Short answer is - pyvenv does support core venv, only as a fallback and only as of Sept 2019.
More details as of Apr 2020:
- Very basic support is afforded by the emacs
python
module. This is generic enough to work with both virtualenv and venv. See convenience function python-shell-virtualenv-root
. This will set the virtual environment, but there are no tools to create, workon, delete environments. Ref: https://elpa.gnu.org/packages/python.html
pyvenv
has support in github as of Sept 2019. Looking at the source it defaults to virtualenv and python, rather than python3 - and this doesn't look to be configurable - so virtualenv must not be on the PATH and python3 must be set interactively to use venv otherwise it will default to calling python(2) on most setups. Still this is perfectly usable.
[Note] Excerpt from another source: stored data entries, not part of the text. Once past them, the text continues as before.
-- ==== Sys2Proof/Certificates/Slice0/Obligations.lean ====
section
/-! DEFINITION. The statements for the provers. Each docstring names the rules it formalises. -/

open Sys2Proof Sys2Proof.Machine

/-! ## The step -/

/-- A step takes the command at the front of the queue and does it with the queue's rest. On an empty queue it issues
one pulse of the motion in flight but its last, sends one byte of the transmit FIFO, and takes the oldest complete
frame when the link interface is ready: that so much passes in a step is the model's choice, log 2 (R76, R80, R192,
R193). -/
def Obligations.StepRunsFrontCommand : Prop :=
  (∀ (c : Instr) (rest : List Instr) (s : State), s.pending = c :: rest →
    step s = exec c { s with pending := rest }) ∧
  (∀ s : State, s.pending = [] →
    let pulsed : Int → Int → HomeAxis → HomeAxis := fun lo hi a =>
      let span := (2 * (hi - lo)).toNat
      if a.found then a else { a with pulses := min (span + span / 10 - 1) (a.pulses + 1) }
    let frame : FrameUnit := match s.frame.state with
      | .moving m => { s.frame with
          state := .moving { m with issued := min (max m.disp.x.natAbs m.disp.y.natAbs - 1) (m.issued + 1) } }
      | .homing x y => { s.frame with
          state := .homing (pulsed s.config.fieldXlo s.config.fieldXhi x)
            (pulsed s.config.fieldYlo s.config.fieldYhi y) }
      | .unknown => s.frame
      | .known _ => s.frame
    let link : Link := match s.link.tx with
      | [] => s.link
      | r :: rest =>
        if r.size ≤ s.link.txSent + 1 then { s.link with tx := rest, txSent := 0 }
        else { s.link with txSent := s.link.txSent + 1 }
    let passed : State := { s with frame := frame, link := link }
    (s.link.ready = false ∨ s.link.rx = [] → step s = .next passed) ∧
    (∀ f rest, s.link.ready = true → s.link.rx = f :: rest → step s = exec f.command passed))

/-! ## Encodings -/

/-- Every legal record is read back from its word; a word that is a legal record is the word of that record, so
that no spare bit of it is set and its fields lie in their ranges (R2, R3). -/
def Obligations.RecordRoundTrip : Prop :=
  (∀ r : Record, r.legal = true → decodeRecord (encodeRecord r) = some r) ∧
  (∀ (w : Word) (r : Record), decodeRecord w = some r → r.legal = true ∧ encodeRecord r = w)

/-- A configuration in range passes its own 52 bytes: they give its field values, which pass every check and
make it again (R198, R200, Table 11-4). -/
def Obligations.ConfigurationRoundTrip : Prop :=
  ∀ c : Configuration, c.inRange = true →
    c.bytes.length = 52 ∧ fieldValues fieldShapes c.bytes = some c.values ∧ firstBadField c.values = none ∧
      configurationOf c.values = c

/-- The bytes of a well-formed request's frame, arriving in HUNTING with room for them, leave one complete
frame in the receive FIFO whose taking is that request (R188 to R192). -/
def Obligations.RequestFrameRoundTrip : Prop :=
  ∀ (i : Instr) (code : Byte) (p : List Byte) (l : Link),
    requestBody i = some (code, p) → i.wellFormed = true → l.asm = .hunting → l.rxUsed + p.length + 3 ≤ 256 →
      ∃ f : RxFrame, f.command = i ∧
        (frameOf (code :: p)).foldl (fun l b => l.byteArrives b) l = { l with rx := l.rx ++ [f] }

/-- The check byte is the value that makes the sum 0; every reply has it, the marker taking no part; a
received frame whose sum is not 0 is taken as one with a bad check (R189). -/
def Obligations.CheckByteRule : Prop :=
  (∀ (bs : List Byte) (v : Byte), bs.foldl (· + ·) 0 + v = 0 ↔ v = checkByte bs) ∧
  (∀ r : Reply, r.bytes.head? = some Config.marker ∧ (r.bytes.drop 1).foldl (· + ·) 0 = 0) ∧
  (∀ f : RxFrame, f.overrun = false →
    (f.bytes ++ [f.check.getD 0]).foldl (· + ·) (BitVec.ofNat 8 f.length) ≠ 0 →
      f.command = .badFrame (.badCheck (f.bytes.headD 0)))

/-! ## The link interface -/

/-- What an arriving byte does in each state of the frame assembler; in CHECK the check byte completes the
frame, and a gap abandons the frame being assembled (R190, R191). -/
def Obligations.BytesReceived : Prop :=
  (∀ (b : Byte) (s : State),
    let kept : Option Byte := if s.link.rxUsed < 256 then some b else none
    exec (.byteArrives b) s = .next { s with link :=
      match s.link.asm with
      | .hunting => if b = 0x7E then { s.link with asm := .length } else s.link
      | .length =>
        if b.toNat = 0 ∨ 200 < b.toNat ∨ 256 ≤ s.link.rxUsed then { s.link with asm := .hunting }
        else { s.link with asm := .body b.toNat [] }
      | .body n got =>
        if got.length + 1 < n then { s.link with asm := .body n (got ++ [kept]) }
        else { s.link with asm := .check n (got ++ [kept]) }
      | .check n got =>
        { s.link with asm := .hunting, rx := s.link.rx ++ [{ length := n, body := got, check := kept }] } }) ∧
  (∀ (b : Byte) (n : Nat) (got : List (Option Byte)) (s : State), s.link.asm = .check n got →
    exec (.frameAssembled b) s = exec (.byteArrives b) s ∧ ∃ t, exec (.frameAssembled b) s = .next t) ∧
  (∀ s : State, exec .frameGapTimeout s = .next { s with link := { s.link with asm := .hunting } })

/-- A marked frame is answered OVERRUN, one with a bad check BAD_FRAME, one with a code that Table 11-2 lacks
UNKNOWN_COMMAND, and nothing outside the link interface changes (R192). -/
def Obligations.FlawedFramesAnswered : Prop :=
  ∀ s : State, s.served →
    (∀ code : Option Byte, exec (.badFrame (.overrun code)) s = .next (s.reply (code.getD 0) .overrun .empty)) ∧
    (∀ first : Byte, exec (.badFrame (.badCheck first)) s = .next (s.reply first .badFrame .empty)) ∧
    (∀ (code : Byte) (p : List Byte), code ∉ requestCodes →
      exec (.unknownCommand code p) s = .next (s.reply code .unknownCommand .empty))

/-- A reply has as many bytes as its length; it is placed whole when it has room and waits otherwise; once
room has come free the waiting reply is placed, last in the FIFO (R193). A request, and a flawed frame, is done at once
when the link interface is ready and no frame waits; out of the receive FIFO when it is the oldest frame there; and
otherwise, while a reply waits, a read-back or a reset is in progress or an older frame waits, the bytes of its frame
arrive and no work is done (R190 to R193, R201): how a request command stands for its frame is the model's choice,
log 1. -/
def Obligations.RepliesPlaced : Prop :=
  (∀ r : Reply, r.bytes.length = r.size) ∧
  (∀ (r : Reply) (l : Link),
    l.place r = if l.txUsed + r.size ≤ 256 then { l with tx := l.tx ++ [r], waiting := none }
                else { l with waiting := some r }) ∧
  (∀ (r : Reply) (s : State), s.link.waiting = some r → r.size ≤ 256 →
    (∀ x xs, s.link.tx = x :: xs → s.link.txSent < x.size) → (s.link.tx = [] → s.link.txSent = 0) →
      ∃ t, exec .replyPlaced s = .next t ∧ t = { s with link := t.link } ∧ t.link.waiting = none ∧
        t.link.tx.getLast? = some r ∧ t.link.txUsed ≤ 256) ∧
  (∀ (c : Instr) (bytes : List Byte),
    (∃ code p, requestBody c = some (code, p) ∧ bytes = frameOf (code :: p) ∧
      ∀ code p, c = .unknownCommand code p → code ∉ requestCodes) ∨
    (∃ flaw, c = .badFrame flaw ∧ bytes = []) →
      ∃ act : State → State, ∀ s : State,
        (s.link.ready = true ↔ s.link.waiting = none ∧ s.link.readBack = none ∧ s.link.resetting = false) ∧
        (s.link.ready = true → s.link.rx = [] → exec c s = .next (act s)) ∧
        (∀ f rest, s.link.ready = true → s.link.rx = f :: rest → f.command = c →
          exec c s = .next (act { s with link := { s.link with rx := rest } }) ∧
          (rest = [] → exec c s = exec c { s with link := { s.link with rx := [] } })) ∧
        (s.link.ready = false ∨ (∃ f rest, s.link.rx = f :: rest ∧ f.command ≠ c) →
          exec c s = .next { s with link := bytes.foldl (fun l b => l.byteArrives b) s.link }))

/-- IDENTIFY, HEAD_STATUS and NEEDLE_STATUS answer OK with their items and change no state; STATUS reports every
item of the machine's state, the run-change flag as it stood, and then clears that flag. The position of the
resume point is reported by frames, outermost first, with no repetition count (R52, R154, R194 to R197). -/
def Obligations.StatusRequestsAnswered : Prop :=
  ∀ s : State, s.served →
    exec (.identify []) s = .next (s.reply 0x01 .ok (.identity 1215 1 524288 12 15 s.link.cause)) ∧
    exec (.headStatus []) s = .next (s.reply 0x03 .ok
      (.heads s.enable ((s.heads.items.take s.config.headsInstalled).map HeadRecord.report))) ∧
    exec (.needleStatus []) s = .next (s.reply 0x04 .ok
      (.needles s.needleReport ((s.needles.items.take s.config.needlesInstalled).map NeedleEntry.report))) ∧
    ∃ r : StatusReport,
      exec (.status []) s =
        .next { s with link := { s.link.place ⟨0x02, .ok, .status r⟩ with runChange := false } } ∧
      r.runChange = s.link.runChange ∧
      (r.attention = true ↔ s.link.runChange = true ∨ ∃ c ∈ s.conditions, c.state ≠ .held) ∧
      r.runState = s.run.state ∧ r.reason = s.run.reason ∧ r.result = s.run.result ∧
      r.blockEnd = s.run.blockEnd ∧ r.pendingStop = s.run.pendingStop ∧ r.ordinal = s.run.ordinal ∧
      r.frontier = s.run.frontier ∧ r.blockStart = s.run.blockStart ∧ r.lastTrace = s.run.lastTrace ∧
      (s.run.resume = none → r.resume = none) ∧
      (∀ q, s.run.resume = some q →
        r.resume = some (((q.inner :: q.callers).map fun f => ⟨f.design, f.index, f.rep⟩).reverse)) ∧
      r.speed = s.shaft.command ∧ r.hostCap = s.shaft.hostCap ∧ r.shaftState = s.shaft.state ∧
      r.angle = s.shaft.angle ∧ r.atRest = s.shaft.atRest ∧
      r.atTdc = (s.shaft.atRest && inBand s.config s.shaft.angle && !s.shaft.pendingFlag) ∧
      r.recordPending = s.shaft.pendingFlag ∧ r.frameState = s.frame.state ∧
      (∀ p, s.frame.state = .known p → r.position = some p) ∧
      (∀ m, s.frame.state = .moving m → r.position = some m.position) ∧
      (s.frame.state = .unknown ∨ s.frame.state.isHoming = true → r.position = none) ∧
      r.homing = s.frame.homing ∧ r.residual = s.frame.residual ∧ r.overruns = s.frame.overruns ∧
      r.code = s.carriage.code ∧ r.carriage = s.carriage.state ∧
      (s.run.needle = none → r.needle = 0) ∧ (∀ n, s.run.needle = some n → r.needle = n.val + 1) ∧
      r.heads = s.heads.map (·.state) ∧
      (s.load = none → r.load = none) ∧
      (∀ c x cursor, s.load = some c → s.designs.get c.design = .loading x cursor →
        r.load = some (c.design, cursor))

/-- READ_CONFIG takes no argument and is not refused; its reply carries the record in force, 52 bytes; it is
the record of defaults after a cold reset and is kept through a link reset (R200). -/
def Obligations.ReadConfigRule : Prop :=
  (∀ s : State, s.served →
    exec (.readConfig []) s = .next (s.reply 0x05 .ok (.config s.config)) ∧
    (Payload.config s.config).bytes = s.config.bytes ∧ s.config.bytes.length = 52) ∧
  (∀ s t : State, exec .powerOn s = .next t ∨ exec .resetPin s = .next t → t.config = .defaults) ∧
  (∀ s t : State, exec .linkReset s = .next t → t.config = s.config)

/-- CONFIGURE: its checks in their order, the first failing field, and the record put in force in IDLE with no
load open and nothing in motion, with its effects on the frame, the caps, the ceilings, the current needle and
the heads (R198, R199, R75, R103, R117, R133). -/
def Obligations.ConfigureRule : Prop :=
  ∀ (s : State) (p : List Byte) (v : List Int), s.served → fieldValues fieldShapes p = some v →
    let still : Prop := s.frame.state.isMoving = false ∧ s.frame.state.isHoming = false ∧
      s.carriage.state = .idle ∧ s.shaft.state = .still
    (∀ st, refusesWith
        [(s.run.state = .idle, .wrongState), (s.load = none, .loadActive), (still, .wrongState)] st →
      exec (.configure p) s = .next (s.reply 0x06 st .empty)) ∧
    (s.run.state = .idle → s.load = none → still → ∀ i, firstBadField v = some i →
      exec (.configure p) s = .next (s.reply 0x06 .badArgument (.fieldIndex i))) ∧
    (s.run.state = .idle → s.load = none → still → firstBadField v = none →
      let cfg := configurationOf v
      ∃ t, exec (.configure p) s = .next t ∧
        t = { s with
              config := cfg, link := s.link.place ⟨0x06, .ok, .empty⟩, frame := t.frame, needles := t.needles,
              heads := t.heads, enable := t.enable,
              shaft := { s.shaft with hostCap := min cfg.speedMax (max cfg.speedMin s.shaft.hostCap) },
              run := { s.run with needle := t.run.needle } } ∧
        (t.frame = s.frame ∨ t.frame = { s.frame with state := .unknown }) ∧
        (t.frame.state = .unknown ↔
          s.frame.state = .unknown ∨ ∃ q, s.frame.state = .known q ∧ cfg.inField q = false) ∧
        (∀ n, t.run.needle = some n ↔ s.run.needle = some n ∧ needleNumber n ≤ cfg.needlesInstalled) ∧
        (∀ n, (t.needles.get n).perHead = (s.needles.get n).perHead ∧
          (t.needles.get n).thread = (s.needles.get n).thread.map fun x =>
            { x with ceiling := min cfg.speedMax (max cfg.speedMin x.ceiling) }) ∧
        (∀ h, t.heads.get h = if headNumber h ≤ cfg.headsInstalled then s.heads.get h
                              else { s.heads.get h with state := .off }) ∧
        (∀ i, i < 16 → t.enable.getLsbD i = (s.enable.getLsbD i && decide (i < cfg.headsInstalled))))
See commit here https://github.com/jorgenschaefer/pyvenv/commit/392e28dad42dc6cc9507e496391a32482f9f1881
virtualenvwrapper
doesn't support and seemingly cannot be spoofed into using venv. There is a setting to set the name of the executable but it doesn't allow for setting of parameters. If you create a wrapper script or alias, this doesn't work on Debian based system at least, due to lack of support for ensurepip. I've raised a ticket here, but the wider underlying problem is with Debian not the emacs package: https://github.com/porterjamesj/virtualenvwrapper.el/issues/78
anaconda-mode
has basic support from the underlying pythonic
package. It's basically a wrapper on the core emacs support so should work fine with venv. The wrapper seems to handle TRAMP references to venvs for working with remote virtual environments as well as local ones. I haven't tested this - see https://github.com/pythonic-emacs/anaconda-mode#virtual-environment
There are various other projects on github, none of which looked actively maintained and all supporting virtualenv only.